[AVAILABLE DATA — start]

-- ==== Sys2Proof/WellFormed.lean ====
section
/-!
DEFINITION. Which instructions the encodings of R55 to R76 admit: the values that a field of the syntax may hold.
Steps and events have no encoding and are well formed whatever their arguments are.
-/
namespace Sys2Proof

/-- A scope code is 0 to 4 (R60). -/
def scopeOk (x : BitVec 3) : Bool := x.toNat ≤ 4

/-- A condition code is 0 to 5 (R59). -/
def condOk (x : BitVec 3) : Bool := x.toNat ≤ 5

/-- The width of a format code, or 0 when the code is reserved (R68). -/
def fmtWidth (f : Nat) : Nat :=
  match f with
  | 0x00 => 64 | 0x01 => 32 | 0x02 => 16 | 0x03 => 16 | 0x04 => 8 | 0x05 => 8
  | 0x08 => 8 | 0x09 => 16 | 0x0A => 32 | 0x0B => 64
  | 0x0C => 8 | 0x0D => 16 | 0x0E => 32 | 0x0F => 64
  | 0x10 => 4 | 0x11 => 4
  | 0x14 => 4 | 0x15 => 4 | 0x16 => 4 | 0x17 => 4
  | 0x18 => 4 | 0x19 => 4 | 0x1A => 4 | 0x1B => 4
  | _ => 0

/-- A type's fields hold no reserved code and no reserved combination (R68). -/
def typeOk (blk : BitVec 3) (fmt : BitVec 5) : Bool :=
  fmtWidth fmt.toNat ≠ 0 && blk.toNat ≤ 5 && (blk.toNat = 0 || fmtWidth fmt.toNat ≤ 8)

/-- A copy field is 0 unless CE is 1 (R64). -/
def copyOk (ce : BitVec 1) (copy : BitVec 6) : Bool := ce.toNat = 1 || copy.toNat = 0

/-- A scope that tcoll, tsend and trecv accept: die, pkg or sys (R356). -/
def tenderScopeOk (x : BitVec 3) : Bool := 2 ≤ x.toNat && x.toNat ≤ 4

/-- The instruction is one that an encoding of R57 admits. -/
def Instr.wf (i : Instr) : Bool :=
  match i with
  | .amoSwap _ scope _ _ _ => scopeOk scope
  | .amoCas _ scope _ d _ => scopeOk scope && d.toNat % 2 = 0
  | .amoAdd _ scope _ _ _ => scopeOk scope
  | .amoAnd _ scope _ _ _ => scopeOk scope
  | .amoOr _ scope _ _ _ => scopeOk scope
  | .amoXor _ scope _ _ _ => scopeOk scope
  | .amoMin _ scope _ _ _ => scopeOk scope
  | .amoMax _ scope _ _ _ => scopeOk scope
  | .amoMinn _ scope _ _ _ => scopeOk scope
  | .amoMaxn _ scope _ _ _ => scopeOk scope
  | .bz cond _ _ => condOk cond
  | .bc cond _ _ _ => condOk cond
  | .fenceAcq scope => scopeOk scope
  | .fenceRel scope => scopeOk scope
  | .fenceAcqrel scope => scopeOk scope
  | .cwb scope _ _ => scopeOk scope
  | .cinv scope _ _ => scopeOk scope
  | .iinv scope _ _ => scopeOk scope
  | .svcUnknown n => 8 ≤ n.toNat
  | .pfxMask ce copy _ _ => copyOk ce copy
  | .pfxCond ce copy cond _ => copyOk ce copy && condOk cond
  | .setvl blk _ _ _ fmt _ _ => typeOk blk fmt
  | .tld _ _ scope _ _ d => scopeOk scope && d.toNat ≤ 33
  | .tst _ _ scope _ _ d => scopeOk scope && d.toNat ≤ 33
  | .vpref pol _ _ _ _ => pol.toNat ≠ 3
  | .vamoSwap scope _ _ _ => scopeOk scope
  | .vamoCas scope _ _ _ => scopeOk scope
  | .vamoAdd scope _ _ _ => scopeOk scope
  | .vamoAnd scope _ _ _ => scopeOk scope
  | .vamoOr scope _ _ _ => scopeOk scope
  | .vamoXor scope _ _ _ => scopeOk scope
  | .vamoMin scope _ _ _ => scopeOk scope
  | .vamoMax scope _ _ _ => scopeOk scope
  | .vamoMinn scope _ _ _ => scopeOk scope
  | .vamoMaxn scope _ _ _ => scopeOk scope
  | .tcopy scope d a b =>
      scopeOk scope && d.toNat ≠ 0 && 1 ≤ a.toNat && a.toNat ≤ 62 && 1 ≤ b.toNat && b.toNat ≤ 62
  | .tcoll scope d _ _ => tenderScopeOk scope && d.toNat ≠ 0
  | .tsend scope d _ _ => tenderScopeOk scope && d.toNat ≠ 0
  | .trecv scope d _ _ => tenderScopeOk scope && d.toNat ≠ 0
  | _ => true

/-- The instruction has an encoding: it is no step or event of the second half of the table. -/
def Instr.encoded (i : Instr) : Bool :=
  match i with
  | .illegalInstruction .. | .fetchFault .. | .preemptHalt .. | .bctxWrite .. | .bcmdRead .. | .bwinRead ..
  | .bwinWrite .. | .bintClear .. | .bmsi .. | .mwaitWake | .mwaitTimeout | .contextSave | .pilotPlace
  | .dependenceCheck | .hostDependencePoll | .launchSignal | .towExchange | .barrierRelease | .joinWake
  | .beaconAdvance | .ringRefill | .lockBatchRefusal | .tenderCommandEntry | .tfdone | .tfsend | .tfrecv
  | .tfwait | .tokenDelivery | .messageArrival | .messageRetry | .chunkComplete | .collectiveTimeout
  | .portFailure | .btake | .sync | .retire | .abort | .spillAcc0 | .spillAcc1 | .loadAcc0 | .loadAcc1
  | .msixDelivery | .haltWake | .heartbeat | .enableCheck | .functionLevelReset | .callNop | .callSpace
  | .callMap | .callUnmap | .callLaunch | .callRelease | .callRevoke | .callDebug | .callResume | .callHwin
  | .flush | .lstatRead | .registerWrite | .inboundPostedWrite | .pieceAcknowledgement | .inboundRead
  | .cxlMemRequest | .outboundCompletion | .outboundReadTimeout | .hostSnoop | .ident | .attest | .berth
  | .keyset | .hdm | .stby | .mgmtRelease | .resetRelease | .stageAdvance | .dramTrainingDone | .scrub
  | .errorDetected | .machineCheck | .fatalError | .throttle | .supplyFault | .callUnknownOp | .hotReset
  | .spuriousMonitorFire | .throttleEnd | .firmwareFault | .contributionMismatch | .memberFailure
  | .spdmMessage => false
  | _ => true

end Sys2Proof
end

[AVAILABLE DATA — finish]

**TASK REQUIREMENTS**
Filter these records, keeping every line where the word "reserved" occurs.

**TASK RESULT**
/-- The width of a format code, or 0 when the code is reserved (R68). -/
/-- A type's fields hold no reserved code and no reserved combination (R68). -/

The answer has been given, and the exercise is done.